If you arrived here while searching for how to build a Rust + C WASM binary for the wasm32-unknown-unknown target, here's a minimal example.

CryZe commented 1 week ago

LLVM is about to enable multivalue by default, which means that likely with LLVM 19, Rust would start running into problems if the spec compliant ABI isn't active by default by then. Though I believe Rust's targets could just deactivate that LLVM feature if it's a problem.

bjorn3 commented 1 week ago

Is it LLVM which will enable it by default or clang? Rustc doesn't enable any wasm features by default on any of the wasm targets (except for the features required for threads in case of the wasm32-wasip1-threads target), so I rustc should probably disable multivalue if LLVM starts enabling it by default. It would be interesting to see how wasi-sdk and Emscripten are going to handle it being on by default though as it is a big ABI break and not documented in https://github.com/WebAssembly/tool-conventions/blob/main/BasicCABI.md at all, so it would be hard for other languages to replicate the ABI LLVM uses when multivalue is enabled even though said languages may depend on clang compiled libraries.

Edit: If you were referring to https://github.com/llvm/llvm-project/pull/80923, then it wouldn't change the C abi, so disregard my comment other than the part about that rustc should probably disable the feature by default.
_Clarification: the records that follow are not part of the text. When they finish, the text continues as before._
theorem overflowsToInfinity_of_away (h : RoundsAway r sign) : overflowsToInfinity r sign = true := by
  rcases h with ⟨rfl, rfl⟩ | ⟨rfl, rfl⟩ <;> rfl

theorem overflowsToInfinity_of_toward (h : RoundsToward r sign) : overflowsToInfinity r sign = false := by
  rcases h with ⟨rfl, rfl⟩ | ⟨rfl, rfl⟩ | rfl <;> rfl

theorem roundedMant_of_exact (hden : 0 < den) : roundedMant r sign k 0 den = k := by
  cases r <;> simp [roundedMant, roundsUp, hden.ne]

theorem roundedMant_eq_or (r : RMode) (sign : Bool) (k rem den : Nat) :
    roundedMant r sign k rem den = k ∨ roundedMant r sign k rem den = k + 1 :=
  (ite_eq_or_eq _ _ _).symm

theorem rounded_bounds (r : RMode) (sign : Bool) (k rem den : Nat) (q : Int) :
    (k : ℚ) * (2 : ℚ) ^ q ≤ roundedMant r sign k rem den * (2 : ℚ) ^ q ∧
      roundedMant r sign k rem den * (2 : ℚ) ^ q ≤ (k + 1) * (2 : ℚ) ^ q := by
  have hk : k ≤ roundedMant r sign k rem den ∧ roundedMant r sign k rem den ≤ k + 1 := by
    rcases roundedMant_eq_or r sign k rem den with hk | hk <;> omega
  exact ⟨by gcongr; exact hk.1, by gcongr; exact_mod_cast hk.2⟩

end Mode

/-- The distance from a point of an interval to one that is not strictly inside. -/
theorem dist_of_not_inside {lo hi v w : ℚ} (hlo : lo ≤ v) (hhi : v ≤ hi) (hw : ¬(lo < w ∧ w < hi)) :
    w ≤ lo ∧ |v - w| = v - w ∨ hi ≤ w ∧ |v - w| = w - v := by
  rcases le_or_gt w lo with hle | hgt
  · exact .inl ⟨hle, abs_of_nonneg (by linarith)⟩
  · have hge : hi ≤ w := not_lt.1 fun hlt => hw ⟨hgt, hlt⟩
    exact .inr ⟨hge, by rw [abs_of_nonpos (by linarith)]; ring⟩

section Units

variable {f : FpFormat} {v : ℚ} {q : Int} {k rem den : Nat} (h : InUnits f v q k rem den)
include h

theorem InUnits.error_lt_one : (rem : ℚ) / den < 1 := by
  rw [div_lt_one (by exact_mod_cast h.den_pos)]
  exact_mod_cast h.rem_lt

theorem InUnits.error_eq_zero : (rem : ℚ) / den = 0 ↔ rem = 0 := by
  rw [div_eq_zero_iff, Nat.cast_eq_zero, or_iff_left (by exact_mod_cast h.den_pos.ne')]

/-- In RN the mantissa is rounded to the nearest, and a tie to the even neighbour (R144). -/
theorem InUnits.roundedMant_rn (sign : Bool) :
    ((rem : ℚ) / den < 1 / 2 ∧ roundedMant .rn sign k rem den = k) ∨
      (1 / 2 < (rem : ℚ) / den ∧ roundedMant .rn sign k rem den = k + 1) ∨
      ((rem : ℚ) / den = 1 / 2 ∧ roundedMant .rn sign k rem den = k + k % 2) := by
  have hden : (0 : ℚ) < den := by exact_mod_cast h.den_pos
  rcases lt_trichotomy (2 * rem) den with hlt | heq | hgt
  · refine .inl ⟨?_, ?_⟩
    · rw [div_lt_div_iff₀ hden two_pos]
      exact_mod_cast (by omega : rem * 2 < 1 * den)
    · have : ¬(den < 2 * rem ∨ 2 * rem = den ∧ k % 2 = 1) := by omega
      simpa [roundedMant, roundsUp] using this
  · refine .inr (.inr ⟨?_, ?_⟩)
    · rw [div_eq_div_iff hden.ne' two_ne_zero]
      exact_mod_cast (by omega : rem * 2 = 1 * den)
    · rcases Nat.mod_two_eq_zero_or_one k with hk | hk <;> simp [roundedMant, roundsUp, heq, hk]
  · refine .inr (.inl ⟨?_, ?_⟩)
    · rw [div_lt_div_iff₀ two_pos hden]
      exact_mod_cast (by omega : 1 * den < rem * 2)
    · simp [roundedMant, roundsUp, hgt]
CryZe commented 1 week ago

Yeah I probably should've clarified that it does not change the ABI, however in at least #3552 it was necessary to use the standard C ABI for it to behave. For clang it already is enabled by default and thus probably emscripten as well. I'm not sure there've been any releases with it being enabled yet though.

daxpedda commented 1 week ago

Rustc doesn't enable any wasm features by default on any of the wasm targets ...

Last time I checked it does, see for example https://github.com/rust-lang/rust/issues/109807.

... rustc should probably disable multivalue if LLVM starts enabling it by default.

We will have to see if this breaks ABI or not, I also guess it won't.

However the reference type proposal will also be enabled by default, which is something we schould probably disable in Rustc.

Liamolucko commented 1 week ago

I'm not sure whether or not Rust's non-standard C ABI will be affected, but I think the solution I mentioned in #3552 is still applicable if it is:

Now that I think about it though, it should actually be fine to switch only return types to match the standard C ABI right away. The two ABIs are identical in how they handle return types, as long as multivalue is disabled, and wasm-bindgen is already broken when multivalue is enabled anyway. That would be enough to fix this.